Only those lines in the data below from the line containing "have kept : ChangesOnly" through the line containing "have addressed (hi", both included, should be restated word for word.

[[ Provided material open ]]

theorem changesOnly_openInstance (tag : Byte) (s : State) : ChangesOnly isInstanceState s (openInstance tag s) := by
  intro l hl
  cases l with
  | fmt | inst => cases hl
  | _ => rfl

theorem changesOnly_setAddrOut (a : Vector Byte 6) (s : State) : ChangesOnly isAddrOut s (setAddrOut a s) := by
  intro l hl
  cases l with
  | addrOut => cases hl
  | _ => rfl

theorem changesOnly_ensurePlain (s : State) : ChangesOnly isCryptState s (ensurePlain s) := by
  intro l hl
  cases l with
  | key | plain | crcCalc | inst => cases hl
  | _ => simp [peek]

theorem changesOnly_clearCore (s : State) : ChangesOnly (mayWrite .clear) s (clearCore s) := by
  intro l hl
  cases l with
  | fmt | inst | key | plain | crcCalc | addrOut | errlog => cases hl
  | _ => rfl

/-! The bytes a command's rule writes -/

theorem mayWrite_of_isOutput (i : Instr) {l : Loc} (h : isOutput l = true) : mayWrite i l = true := by
  cases i <;> simp [mayWrite, h]

theorem mayWrite_of_isInstanceState {i : Instr} (hi : i ∈ Instr.select :: constructCommands) {l : Loc}
    (h : isInstanceState l = true) : mayWrite i l = true := by
  simp only [constructCommands, List.mem_cons, List.not_mem_nil, or_false] at hi
  rcases hi with rfl | rfl | rfl | rfl | rfl <;> simp [mayWrite, h]

theorem mayWrite_of_isAddrOut {l : Loc} (h : isAddrOut l = true) : mayWrite .readAddr l = true := by
  simp [mayWrite, h]

theorem mayWrite_of_isCryptState {i : Instr} (hi : i ∈ Instr.verify :: plaintextReads) {l : Loc}
    (h : isCryptState l = true) : mayWrite i l = true := by
  simp only [plaintextReads, List.mem_cons, List.not_mem_nil, or_false] at hi
  rcases hi with rfl | rfl | rfl | rfl | rfl | rfl | rfl | rfl <;> simp [mayWrite, h]

/-- A command with a code in the table of R225 may write its sticky bit (R227). -/
theorem mayWrite_errlog {i : Instr} {s : State} {e : ErrCode} (h : MayRaise i s e) : mayWrite i .errlog = true := by
  have select : mayWrite .select .errlog = true := rfl
  have constructs : ∀ i ∈ constructCommands, mayWrite i .errlog = true := by decide
  have gated : ∀ i ∈ Instr.verify :: plaintextReads, mayWrite i .errlog = true := by decide
  have reads : ∀ i ∈ Instr.verify :: Instr.readAddr :: valueReads, mayWrite i .errlog = true := by decide
  cases e with
  | noDecoder | needsCredentials => exact h ▸ select
  | badCredentials => exact constructs i (h ▸ by decide)
  | formatMismatch => exact constructs i h
  | integrity => exact gated i h.1
  | notConstructed | notInFormat => exact reads i h
  | illegalCommand => exact h.elim

/-! A command as what it does before its completion, then the completion (R226, R227) -/

theorem ChangesOnly.finish {i : Instr} {s u : State} (h : ChangesOnly (mayWrite i) s u) (r : Reading) :
    ChangesOnly (mayWrite i) s (finish r u) :=
  h.trans ((changesOnly_finish r u).mono fun _ => mayWrite_of_isOutput i)

theorem ChangesOnly.raiseError {i : Instr} {s u : State} (h : ChangesOnly (mayWrite i) s u) {e : ErrCode}
    (hx : exec i s = .next (raiseError e u)) : ChangesOnly (mayWrite i) s (raiseError e u) := by
  refine h.trans ((changesOnly_raiseError e u).mono fun l hl => ?_)
  rcases Bool.or_eq_true_iff.mp hl with hout | herr
  · exact mayWrite_of_isOutput i hout
  · exact eq_of_beq herr ▸ mayWrite_errlog (exec_mayRaise hx rfl)

/-- A command changes only the bytes that its row's rule writes, each of its nine shapes (R88). -/
theorem exec_changesOnly {i : Instr} {s t : State} (h : exec i s = .next t) : ChangesOnly (mayWrite i) s t := by
  have kept : ChangesOnly (mayWrite i) s s := .refl _ s
  have discarded (hi : i ∈ Instr.select :: constructCommands) : ChangesOnly (mayWrite i) s (discardInstance s) :=
    (changesOnly_discardInstance s).mono fun _ => mayWrite_of_isInstanceState hi
  have addressed (hi : i = .readAddr) (a : Vector Byte 6) : ChangesOnly (mayWrite i) s (setAddrOut a s) :=
    (changesOnly_setAddrOut a s).mono fun _ hl => hi ▸ mayWrite_of_isAddrOut hl
  have gated (hi : i ∈ Instr.verify :: plaintextReads) : ChangesOnly (mayWrite i) s (ensurePlain s) :=
    (changesOnly_ensurePlain s).mono fun _ => mayWrite_of_isCryptState hi
  rcases exec_shapes i s with ⟨r, -, -, e⟩ | ⟨rfl, e⟩ | ⟨f, hi, -, -, e⟩ | ⟨x, hx, e⟩ | ⟨a, hi, -, e⟩ | ⟨x, -, -, e⟩ |
      ⟨x, -, hi, e⟩ | ⟨r, -, hi, -, -, e⟩ | ⟨hi, -, -, e⟩ <;> cases e.symm.trans h
  · exact kept.finish r
  · exact (changesOnly_clearCore s).finish noReading
  · have opened := (changesOnly_openInstance (formatTag f) (discardInstance s)).mono fun _ => mayWrite_of_isInstanceState hi
    exact ((discarded hi).trans opened).finish noReading
  · have hi : i ∈ Instr.select :: constructCommands := by
      rcases hx with ⟨rfl, -⟩ | ⟨rfl, -⟩ | ⟨hi, -⟩
      · exact .head _
      · decide
      · exact .tail _ hi
    exact (discarded hi).raiseError h
  · exact (addressed hi a).finish _
  · exact kept.raiseError h
  · exact (addressed hi zeroAddress).raiseError h
  · exact (gated hi).finish r
  · exact (gated hi).raiseError h
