/-- 32-bit accesses to FB are little-endian: in IDLE an aligned word write puts byte j of the value at offset + j, in one
step, and changes no other byte; an aligned word read returns the four bytes, the first lowest. -/
def Obligations.WordAccessIsLittleEndian : Prop :=
  ∀ (s : State) (off : BitVec 12), off.toNat % 4 = 0 → off.toNat + 3 < s.config.fbSize.bytes →
    (∀ v : Word32, s.phase = .idle → ∃ t, hostOp (.ww off v) s = .next t ∧
      (∀ j, j < 4 → t.readFb (off.toNat + j) = some (.ofNat 8 (v.toNat / 2 ^ (8 * j)))) ∧
      (∀ a, a < off.toNat ∨ off.toNat + 4 ≤ a → t.readFb a = s.readFb a) ∧
      { t with fb := s.fb } = s) ∧
    (∀ b0 b1 b2 b3 : Byte, s.readFb off.toNat = some b0 → s.readFb (off.toNat + 1) = some b1 →
      s.readFb (off.toNat + 2) = some b2 → s.readFb (off.toNat + 3) = some b3 →
      hostOp (.rw off) s = .next { s with
        hostReads := s.hostReads ++
          [.ofNat 32 (b0.toNat + 2 ^ 8 * b1.toNat + 2 ^ 16 * b2.toNat + 2 ^ 24 * b3.toNat)] })

/-- Held writes: while BUSY a legal write is held and changes nothing, and the host has no further step; once the engine is
IDLE the host's next step is that write, with the effect an unheld write has; reads and faulting writes are not held. -/
def Obligations.WritesAreHeldWhileBusy : Prop :=
  (∀ (s : State) (w : HostWrite), s.busy = true → writeFault s.config w = none →
    hostOp (.write w) s = .next { s with held := some w }) ∧
  (∀ (s : State) (w : HostWrite), s.busy = true → s.held = some w → hostTurn s = .next s) ∧
  (∀ (s : State) (w : HostWrite), s.phase = .idle → s.held = some w → writeFault s.config w = none →
    hostTurn s = .next (applyWrite w { s with held := none }) ∧
    hostOp (.write w) { s with held := none } = .next (applyWrite w { s with held := none })) ∧
  (∀ (s : State) (w : HostWrite) (c : FaultCode), writeFault s.config w = some c →
    hostOp (.write w) s = .next (hostFaulted c s)) ∧
  (∀ (s t : State) (r : HostRead), hostOp (.read r) s = .next t → t.held = s.held)

/-- A host turn while the engine is busy changes at most the held write, the host's queue and reads, FAULT and FCODE; so
of what the engine reads or writes only FAULT and FCODE, by a host-access fault (R215, R251). The host's queue and reads
are the model's own fields (log 8). -/
def Obligations.HostTurnsLeaveTheEngineAlone : Prop :=
  ∀ s t : State, s.busy = true → hostTurn s = .next t →
    { t with
      held := s.held, hostQueue := s.hostQueue, hostReads := s.hostReads, fault := s.fault, fcode := s.fcode } = s

/-- `wait` reads STATUS, at least once, until BUSY reads 0: a read that shows BUSY leaves the `wait` next in the queue, and
one that does not ends it (R94; as an operation of the model's queue, log 12). -/
def Obligations.WaitPollsUntilIdle : Prop :=
  ∀ (s : State) (ops : List HostOp), s.held = none → s.hostQueue = .wait :: ops →
    (s.busy = true → hostTurn s = .next { s with hostReads := s.hostReads ++ [statusWord s] }) ∧
    (s.busy = false →
      hostTurn s = .next { s with hostQueue := ops, hostReads := s.hostReads ++ [statusWord s] })

/-- RESET, whatever the machine is doing: FB unwritten, FLEN, CMDQ, RES and every STATUS field 0, the phase IDLE, a held
write discarded; the records emitted stay, and so does the configuration (R240). -/
def Obligations.ResetClearsTheBlock : Prop :=
  ∀ (s : State) (ts : List Turn), s.schedule = .reset :: ts →
    ∃ t, step s = .next t ∧ (∀ a, t.readFb a = none) ∧ t.flen = 0 ∧ t.cmdq = 0 ∧ t.res = 0 ∧ statusWord t = 0 ∧
      t.term = .none ∧ t.fault = false ∧ t.fcode = .none ∧ t.cls = .disDtc ∧ t.oi = 0 ∧ t.err = false ∧
      t.ecode = .none ∧ t.phase = .idle ∧ t.held = none ∧ t.out = s.out ∧ t.config = s.config

/-- The reset values: FB unwritten, FLEN, CMDQ, RES and the STATUS word 0, OUT empty (R37). -/
def Obligations.ResetValues : Prop :=
  (∀ a, State.reset.readFb a = none) ∧ State.reset.flen = 0 ∧ State.reset.cmdq = 0 ∧ State.reset.res = 0 ∧
  State.reset.phase = .idle ∧ State.reset.term = .none ∧ State.reset.fault = false ∧ State.reset.fcode = .none ∧
  State.reset.cls = .disDtc ∧ State.reset.oi = 0 ∧ State.reset.err = false ∧ State.reset.ecode = .none ∧
  statusWord State.reset = 0 ∧ State.reset.out = [] ∧ State.reset.held = none

/-- The engine waits: in IDLE, with no host operation to come, no write held and no turn scheduled, a step changes nothing;
nothing executes until the host writes a command. -/
def Obligations.IdleMachineWaits : Prop :=
  ∀ s : State, s.phase = .idle → s.held = none → s.hostQueue = [] → s.schedule = [] → step s = .next s
end

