/-- A host turn that answers a next state. -/
theorem effects_of_hostTurn {s t : State} (h : hostTurn s = .next t) : Effects s t := by
  rcases hostTurn_cases s with ⟨_, _, _, e⟩ | ⟨w, _, _, e⟩ | ⟨_, _, e⟩ | ⟨op, ops, _, _, e⟩ <;> rw [e] at h
  · cases h
    exact .refl
  · exact .tail (.single (.release s)) (effect_of_hostWrite h)
  · cases h
    exact .refl
  · exact .head (.world s ops _ _) (effects_of_hostOp h)

/-- A step that answers a next state is a chain of effects. -/
theorem effects_of_step {s t : State} (h : step s = .next t) : Effects s t := by
  obtain ⟨ts, ⟨e, _⟩ | ⟨e, _⟩ | ⟨e, _⟩⟩ := step_cases s <;> rw [e] at h <;>
    refine .head (.world s s.hostQueue s.hostReads ts) ?_
  · exact effects_of_hostTurn h
  · exact effects_of_engineStep h
  · cases h
    exact .single (.reset _)

/-- What every effect keeps, a chain of effects keeps. -/
theorem effects_keep {P : State → Prop} (keep : ∀ {s t}, Effect s t → P s → P t) {s t : State} (hs : P s)
    (chain : Effects s t) : P t := by
  induction chain with
  | refl => exact hs
  | tail _ e ih => exact keep e ih

/-- What every effect keeps, every step keeps. -/
theorem step_keeps {P : State → Prop} (keep : ∀ {s t}, Effect s t → P s → P t) {s t : State} (hs : P s)
    (h : step s = .next t) : P t :=
  effects_keep keep hs (effects_of_step h)

/-! ### The invariant -/

namespace State.Inv

variable {s : State}

/-- The invariant of every reset state, whatever the configuration. -/
theorem resetUnder (c : Config) : (State.resetUnder c).Inv where
  memoryCanonical := rfl
  memoryInBuffer := rfl
  lengthLegal := Nat.zero_le _
  indexLegal := .inl rfl
  indexZero _ := ⟨rfl, rfl, nofun⟩
  walking := nofun
  walked := nofun
  faultCode := ⟨fun _ => rfl, fun _ => rfl⟩
  errorCode := ⟨fun _ => rfl, fun _ => rfl⟩
  errorIsFault := nofun
  errorIsCommands := ⟨nofun, nofun⟩
  heldLegal := nofun
  recordsOk := rfl

/-- A walk's index is a capability octet's or OI_END. -/
theorem index_of_walk (h : s.Inv) (hw : s.phase = .walk) :
    s.config.params.firstOctet ≤ s.oi.toNat ∧ s.oi.toNat ≤ s.config.params.oiEnd :=
  h.indexLegal.resolve_left fun h0 => (h.indexZero h0).2.2 hw

/-- Records of the right form may be appended. -/
theorem emit (h : s.Inv) {rs : List Record} (hrs : ∀ r ∈ rs, recordOk r = true) : (s.emit rs).Inv :=
  { h with recordsOk := by simpa [h.recordsOk] using hrs }

/-- Outside a walk the frame buffer may take any canonical contents within FB_SIZE. -/
theorem setFb (h : s.Inv) {m : Memory} (hm : m.wf = true) (hb : m.below s.config.fbSize.bytes = true)
    (hw : s.phase ≠ .walk) : ({ s with fb := m } : State).Inv :=
  { h with memoryCanonical := hm, memoryInBuffer := hb, walked := fun hp => absurd hp hw }

/-- A byte below FB_SIZE may be written outside a walk. -/
theorem writeFb (h : s.Inv) {i : Nat} (v : Byte) (hi : i < s.config.fbSize.bytes) (hw : s.phase ≠ .walk) :
    (s.writeFb i v).Inv :=
  h.setFb (Memory.wf_write _ _ _ h.memoryCanonical) (Memory.below_write _ _ _ _ hi h.memoryInBuffer) hw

[[ Provided material closed ]]

— Answer —
  have kept : ChangesOnly (mayWrite i) s s := .refl _ s
  have discarded (hi : i ∈ Instr.select :: constructCommands) : ChangesOnly (mayWrite i) s (discardInstance s) :=
    (changesOnly_discardInstance s).mono fun _ => mayWrite_of_isInstanceState hi
  have addressed (hi : i = .readAddr) (a : Vector Byte 6) : ChangesOnly (mayWrite i) s (setAddrOut a s) :=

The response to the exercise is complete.